Deceptions of Elections
Elections, decision-making process by which a population chooses an individual or party to hold formal office. This is the usual mechanism by which modern democracy fills offices in the legislature, sometimes in the executive and judiciary, and for regional and local government.
During election campaigns, everybody talks about politicians or rather, candidates, however there are also some very interesting participants in elections which are not so much talked about; they are called qualified voters/electors.
Candidates are the most interesting in the time of elections; they will tell us anything that will likely lead them to great victory. They will lie, deceive, and guarantee the impossible, sing and dance, cry and laugh, and all that in order to win.

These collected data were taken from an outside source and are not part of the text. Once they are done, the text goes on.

-- ==== Sys2Proof/Machine/Params.lean ====
section
/-! DEFINITION. What the two OPEN parameters of CORE say of memory after reset, and the values `State.reset` takes for
them (00_scope.md R6, 10_state.md R39, 20_memory.md R73). -/

namespace Sys2Proof.Machine

/-- `RESET_MEM_FILL(a)`: the first value listed for `a`, and 0x00 for an address not listed. Every function from addresses
to bytes is the function of some list. -/
def fillByte : List (Nat × Byte) → Nat → Byte
  | [], _ => 0x00#8
  | (b, v) :: l, a => if a = b then v else fillByte l a

/-- The contents of address `a` after `Reset()`: the font table, and above it `RESET_MEM_FILL` (10_state.md R39). -/
def resetByte (p : Params) (a : Nat) : Byte := if h : a < 80 then p.font[a] else fillByte p.fill a

/-- The default of `FONT`, five bytes a glyph (20_memory.md R73). PRESUMED, unsafe where a claim is about `State.reset`
alone: the spec gives these values from general knowledge; notes/assumptions/1.md. -/
def defaultFont : Vector Byte 80 :=
  (#v[0xF0#8, 0x90#8, 0x90#8, 0x90#8, 0xF0#8] ++ #v[0x20#8, 0x60#8, 0x20#8, 0x20#8, 0x70#8] ++
   #v[0xF0#8, 0x10#8, 0xF0#8, 0x80#8, 0xF0#8] ++ #v[0xF0#8, 0x10#8, 0xF0#8, 0x10#8, 0xF0#8] ++
   #v[0x90#8, 0x90#8, 0xF0#8, 0x10#8, 0x10#8] ++ #v[0xF0#8, 0x80#8, 0xF0#8, 0x10#8, 0xF0#8] ++
   #v[0xF0#8, 0x80#8, 0xF0#8, 0x90#8, 0xF0#8] ++ #v[0xF0#8, 0x10#8, 0x20#8, 0x40#8, 0x40#8]) ++
  (#v[0xF0#8, 0x90#8, 0xF0#8, 0x90#8, 0xF0#8] ++ #v[0xF0#8, 0x90#8, 0xF0#8, 0x10#8, 0xF0#8] ++
   #v[0xF0#8, 0x90#8, 0xF0#8, 0x90#8, 0x90#8] ++ #v[0xE0#8, 0x90#8, 0xE0#8, 0x90#8, 0xE0#8] ++
   #v[0xF0#8, 0x80#8, 0x80#8, 0x80#8, 0xF0#8] ++ #v[0xE0#8, 0x90#8, 0x90#8, 0x90#8, 0xE0#8] ++
   #v[0xF0#8, 0x80#8, 0xF0#8, 0x80#8, 0xF0#8] ++ #v[0xF0#8, 0x80#8, 0xF0#8, 0x80#8, 0x80#8])

/-- The parameters `State.reset` takes: the default `FONT`, and `RESET_MEM_FILL` 0x00 everywhere, which the spec recommends
(92_eei_decisions.md D3). DESIGN CHOICE, unsafe where a claim is about `State.reset` alone; notes/assumptions/2.md. -/
def defaultParams : Params where
  font := defaultFont
  fill := []

end Sys2Proof.Machine
end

In that campaign, they will give us so many promises, that if we ask them just a few hours later about them, they will not remember them, and will give us new ones in order to deceive us further. Later, if they are elected for formal office, then they will start giving us excuses for the lost promises in order to maintain political power.
It is evident that while campaigning, candidates will tell us things we like to hear and agree with just to make us think they are good, smart, dedicated, and considered, amongst other things. However, almost everything they say was written and prepared in advance for that occasion by the campaign staff in order to attract more voters. In most cases, especially in democratic systems, candidates heavily rely on finance from private donors, selected individuals, groups or industry. If elected, they have an obligation to reimburse supporters for their contributions by protecting and supporting their businesses, no matter what that business might be.
We all know what candidates do, but what about voters?
Voters are a group of people gathered around to make some decision or express their opinion often in discussions, debates and election campaigns. Voters support their favourite candidates, they go to rallies and listen what their favourite candidates has to say, they analyze them, agree or disagree with them, and in the end, and they make the final decision on Election Day. However, at the Election Day, not all of the supporters vote for their desired candidate which they supported throughout the year, not all voters are faithful to their candidate.
To make things more clear, let's use the 2008 United States Presidential Elections as an example: candidates Barack Obama and John McCain, and qualified voters/electors.
It appears that Americans are fascinated with democratic candidate Barack Obama, possibly more so than with any other Presidential candidate in US history; many talk about him, adore him, and cheer for him.
On the other side, republican candidate John McCain was selected in the US primaries a long time before Obama, it was clear that he was chosen one on this side, but it looks like people are not so hot for him as they are for Obama.
According to these indicators, we may feel that Barack Obama will become new President of the United States, but will he?
The chances for Barack Obama to become the next President may not be as good as they look. Yes, people are hot for him, but electors are not to be trusted. Electors like something new, new radical changes, new and different politician, new ideas, and fresh promises, among others. However, it does not necessary means they will vote for the same. For Obama it would be better if he had less attention, his chances to win would be better.
On Election Day many people change their minds and do the opposite of what they were saying, promising, cheering and longing for throughout the election campaign. Voters are just regular people, and on Election Day they realize the show is over and start thinking in different directions. Voters are very interesting; they often say one thing and do other. It is obvious that voters complain and criticize about certain politicians day by day and in the end, vote for them. It appears that as more mistakes and scandals a politician makes and do nothing for the nation, the more chances are that voters will vote for him, especially for the second time. As an example, take a look at George W. Bush, Bill Clinton, Jacques Chirac, Silvio Berlusconi, among others.
In the end, democracy is not like a communist regime; in democracy it may not really be as important which politician or candidate comes to power, as long as democracy continues to be the ruling mechanism; as long as they do not take extra power. The system will continue to work; plans and ideas will continue to be executed, no matter who is in charge. The only thing that is changing is the interests of the financiers or ruling elite who financed the elected candidate. If financiers are from weapons industry, then there will be new wars. We may prefer financiers from the toy industry, with toys for everyone.